◆ Directions for this task
Up to and including the line with "header (R167). -/", please reproduce the lines below exactly, beginning with the first.

----- Supplied material

-- ==== Sys2Proof/WellFormed.lean ====
section
/-! DEFINITION. Well-formedness of commands: what an operand may hold beyond what its type says. A command that is
not well-formed is no event or request of the table's row; its meaning is total all the same. -/

namespace Sys2Proof

/-- Units named once each, in ascending order. -/
def ascending : List Nat → Bool
  | [] => true
  | [_] => true
  | x :: y :: l => decide (x < y) && ascending (y :: l)

/-- A word named as damaged lies inside the request. -/
def wordOk (bad : Option Nat) (n : Nat) : Bool :=
  match bad with
  | none => true
  | some k => decide (k < n)

/-- PLEN is a 12-bit field, and the parameters received are the words of PLEN bytes (R349). -/
def cmdOk (c : Cmd) : Bool := decide (c.plen < 2 ^ 12) && decide (c.params.length = (c.plen + 3) / 4)

/-- Codes of the catalogue (R363). -/
def catalogue : List Nat :=
  [0x01, 0x10, 0x11, 0x20, 0x21, 0x30, 0x40, 0x41, 0x42, 0x43, 0x50, 0x51, 0x60, 0x61, 0x62, 0x70, 0x71, 0x80, 0x90, 0x91,
   0xA0, 0xA1, 0xA2, 0xB0, 0xB1, 0xC0, 0xC1, 0xFF]

/-- A stream record carries whole words after its header (R167). -/
def recordOk (r : Record) : Bool := decide (r.data.length % 4 = 0)

/-- An address of the sluice's registers: the global lines, or a quad's (R276, R277). -/
def routeAddr (a : Nat) : Bool :=
  (decide (0x40000 ≤ a) && decide (a < 0x50000)) || (decide (0x2000000 ≤ a) && decide (a < 0x3000000))

/-- The operands are ones the row admits. Request bits that name a row are set: GO, ARM, ABORT, FORCE, CLOSE, RESET,
CLR and STICKY (R166, R200, R213, R228, R240-R245, R253, R261, R292, R296). -/
def Instr.wellFormed (i : Instr) : Bool :=
  match i with
  | .powerOn | .resetNLow | .supplyReset _ | .bootStart _ _ _ => true
  | .selfTestEnd t => ascending (t.badBanks.map (·.val)) && ascending (t.badClusters.map (·.val))
  | .linkUp _ | .sclkLock | .railWarn _ | .vchFault _
  | .vdpsLow _ | .refLoss | .refPresent | .fsyncEdge _ _
  | .fsyncMiss | .epochMark => true
  | .frameTick b => ascending (b.map (·.val))
  | .rendezvousTimeout _ | .joinLapse _ => true
  | .modeSwitch b => ascending (b.map (·.val))
  | .quadWarmDone _ | .substPathClose _ | .substInService _ | .syncReset => true
  | .dpsMonitor xs => ascending (xs.map (·.chan.val))
  | .throttleWait _ | .yieldRelease _ | .overrun _ | .wdog _
  | .waiteTimeout _ | .br _ _ | .brc _ _ | .call _ _
  | .ret _ _ | .loop _ _ | .halt _ _ | .yield _ _
  | .tpoint _ _ | .movi _ _ | .add _ _ | .sub _ _
  | .and _ _ | .or _ _ | .xor _ _ | .shl _ _
  | .shr _ _ | .cmp _ _ | .fcmp _ _ | .play _ _
  | .join _ _ | .detach _ _ | .segjmp _ _ | .dwell _ _
  | .level _ _ | .tset _ _ | .force _ _ | .gang _ _
  | .meas _ _ | .measConversionEnd _ _ | .getm _ _ | .acqarm _ _
  | .tdcopen _ _ | .winset _ _ | .step _ _ | .limit _ _ _
  | .bin _ _ | .logf _ _ | .voidh _ _ | .emit _ _
  | .waite _ _ | .undefinedOpcode _ _ | .vectorStart _ _ _ | .unitEnd _ _ => true
  | .compareStrobe _ _ _ h l _ _ => h.later.length = l.later.length
  | .failQueueDrain b => ascending (b.map (·.val))
  | .scrubStep _ => true
  | .bankCopyDone _ b => ascending (b.map (·.toNat))
  | .streamRecord _ r => recordOk r
  | .dpsTrip _ | .adcSample _ _ _ _ | .acqDone _ _ | .dsyncPinEdge _ => true
  | .tdcEdge _ src _ _ => !(4 ≤ src.val && src.val ≤ 6)
  | .tdcWindowClose _ | .tdcNosig _ _ | .tdcMaxt _ | .weirChange _ _ _
  | .weirSample _ _ _ | .weirSettled _ _ _ | .wake _ | .comparatorCrossing _ _ _
  | .sluiceDelivery | .tbusEdge _ _ | .tbusPulseEnd _ | .tbusStuck _
  | .sensorReading _ _ => true
  | .dpsPowerSum xs => ascending (xs.map (·.chan.val))
  | .domainGood _ | .domainTimeout _
  | .sclkUnlock | .fabricErr | .aonFail
  | .fwAssert | .slcPar _ _ | .aliveInterval _ | .nvWriteDone _
  | .nvSetSave => true
  | .chHw x => ascending (x.chs.map (·.val)) && ascending (x.qs.map (·.val))
  | .quadHw qs => ascending (qs.map (·.val))
  | .engHw es => ascending (es.map (·.val))
  | .memRead _ _ n x => n < 2 ^ 13 && wordOk x.bad (n / 4) && ascending x.fixed
  | .memWrite _ _ n ws => n < 2 ^ 13 && ws.length = (n + 3) / 4
  | .registerWrite _ a _ => a.toNat % 4 = 0
  | .frameLoRead _ | .sclkCfgWrite _ _ | .flenWrite _ _ | .syncCfgWrite _ _
  | .modeRequest _ _ => true
  | .headgateWrite _ o _ => o.toNat % 4 = 0
  | .engineRegisterWrite _ _ o _ => o.toNat % 4 = 0
  | .pramWordWrite _ _ _ | .matchWrite _ _ _ | .wcsDataWrite _ _ | .playerCfgWrite _ _ _ => true
  | .ringReset _ _ v => v.getLsbD 31
  | .ringArm _ _ v => v.getLsbD 30
  | .ringLwmWrite _ _ _ | .quadRequest _ _ _ => true
  | .substitutionRequest _ _ v => v.getLsbD 31 && !v.getLsbD 30
  | .restoreRequest _ _ v => v.getLsbD 31 && v.getLsbD 30
  | .firSwap _ _ _ v => v.getLsbD 31
  | .firCoefWrite _ _ _ _ _ _ => true
  | .acqArm _ _ v => v.getLsbD 31
  | .acqAbort _ _ v => v.getLsbD 30
  | .acqForce _ _ v => v.getLsbD 29
  | .tdcOpen _ _ _ v => v.getLsbD 31
  | .tdcClose _ _ _ v => v.getLsbD 30
  | .tdcRdWrite _ _ _ _ | .limitEntryWrite _ _ | .ledgerAck _ _ => true
  | .ledgerClear _ v => v.getLsbD 31
  | .faultAck _ _ v => v.getLsbD 30
  | .faultForce _ _ v => v.getLsbD 29
  | .powerRequest _ o _ => [0, 4, 8, 0xC, 0x10, 0x20, 0x24, 0x28, 0x2C].contains o.toNat
  | .routeWrite _ a _ => a.toNat % 4 = 0 && routeAddr a.toNat
  | .idGet c => cmdOk c
  | .modeSet c => cmdOk c
  | .enterRecovery c => cmdOk c
  | .loadCrc c => cmdOk c
  | .loadCrcDone => true
  | .cisFill c => cmdOk c
  | .cisFillDone => true
  | .mapClear c => cmdOk c
  | .runStart c => cmdOk c
  | .runStop c => cmdOk c
  | .runPause c => cmdOk c
  | .runResume c => cmdOk c
  | .fltRead c => cmdOk c
  | .fltAck c => cmdOk c
  | .repairRead c => cmdOk c
  | .repairRetire c => cmdOk c
  | .repairClear c => cmdOk c
  | .calQuad c => cmdOk c
  | .calQuadDone _ => true
  | .calFull c => cmdOk c
  | .calFullDone _ => true
  | .nvInfo c => cmdOk c
  | .patchSave c => cmdOk c
  | .patchErase c => cmdOk c
  | .pwrSet c => cmdOk c
  | .pwrGroups c => cmdOk c
  | .quadState c => cmdOk c
  | .thmSet c => cmdOk c
  | .thmSave c => cmdOk c
  | .epoch c => cmdOk c
  | .dsync c => cmdOk c
  | .fullReset c => cmdOk c
  | .unknownCommand k c => !catalogue.contains k.toNat && cmdOk c
  | .ctrlFlit _ _ | .replayTimeout _ | .codewordUncorrectable _ _ | .laneTrainDone _
  | .laneTrainTimeout _ | .laneLockLoss _ | .ntfySend | .mspiCmd _
  | .mspiCpl => true
  | .mspiRd _ n x => wordOk x.bad n.toNat && ascending x.fixed
  | .mspiWr _ _ | .mspiStat | .mspiBadOpcode | .bypass
  | .idcode | .samplePreload | .extest | .clamp
  | .highz | .extestPulse | .extestTrain | .powerLoss
  | .railInRange _ | .domainFail _ | .currentLimit _ _ | .pmuClamp _
  | .tbusRelease _ | .flitCrcFail _ _ | .proto _ _ => true

end Sys2Proof
end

----------

◆ Completed exercise
-- ==== Sys2Proof/WellFormed.lean ====
section
/-! DEFINITION. Well-formedness of commands: what an operand may hold beyond what its type says. A command that is
not well-formed is no event or request of the table's row; its meaning is total all the same. -/

namespace Sys2Proof

/-- Units named once each, in ascending order. -/
def ascending : List Nat → Bool
  | [] => true
  | [_] => true
  | x :: y :: l => decide (x < y) && ascending (y :: l)

/-- A word named as damaged lies inside the request. -/
def wordOk (bad : Option Nat) (n : Nat) : Bool :=
  match bad with
  | none => true
  | some k => decide (k < n)

/-- PLEN is a 12-bit field, and the parameters received are the words of PLEN bytes (R349). -/
def cmdOk (c : Cmd) : Bool := decide (c.plen < 2 ^ 12) && decide (c.params.length = (c.plen + 3) / 4)

/-- Codes of the catalogue (R363). -/
def catalogue : List Nat :=
  [0x01, 0x10, 0x11, 0x20, 0x21, 0x30, 0x40, 0x41, 0x42, 0x43, 0x50, 0x51, 0x60, 0x61, 0x62, 0x70, 0x71, 0x80, 0x90, 0x91,
   0xA0, 0xA1, 0xA2, 0xB0, 0xB1, 0xC0, 0xC1, 0xFF]

/-- A stream record carries whole words after its header (R167). -/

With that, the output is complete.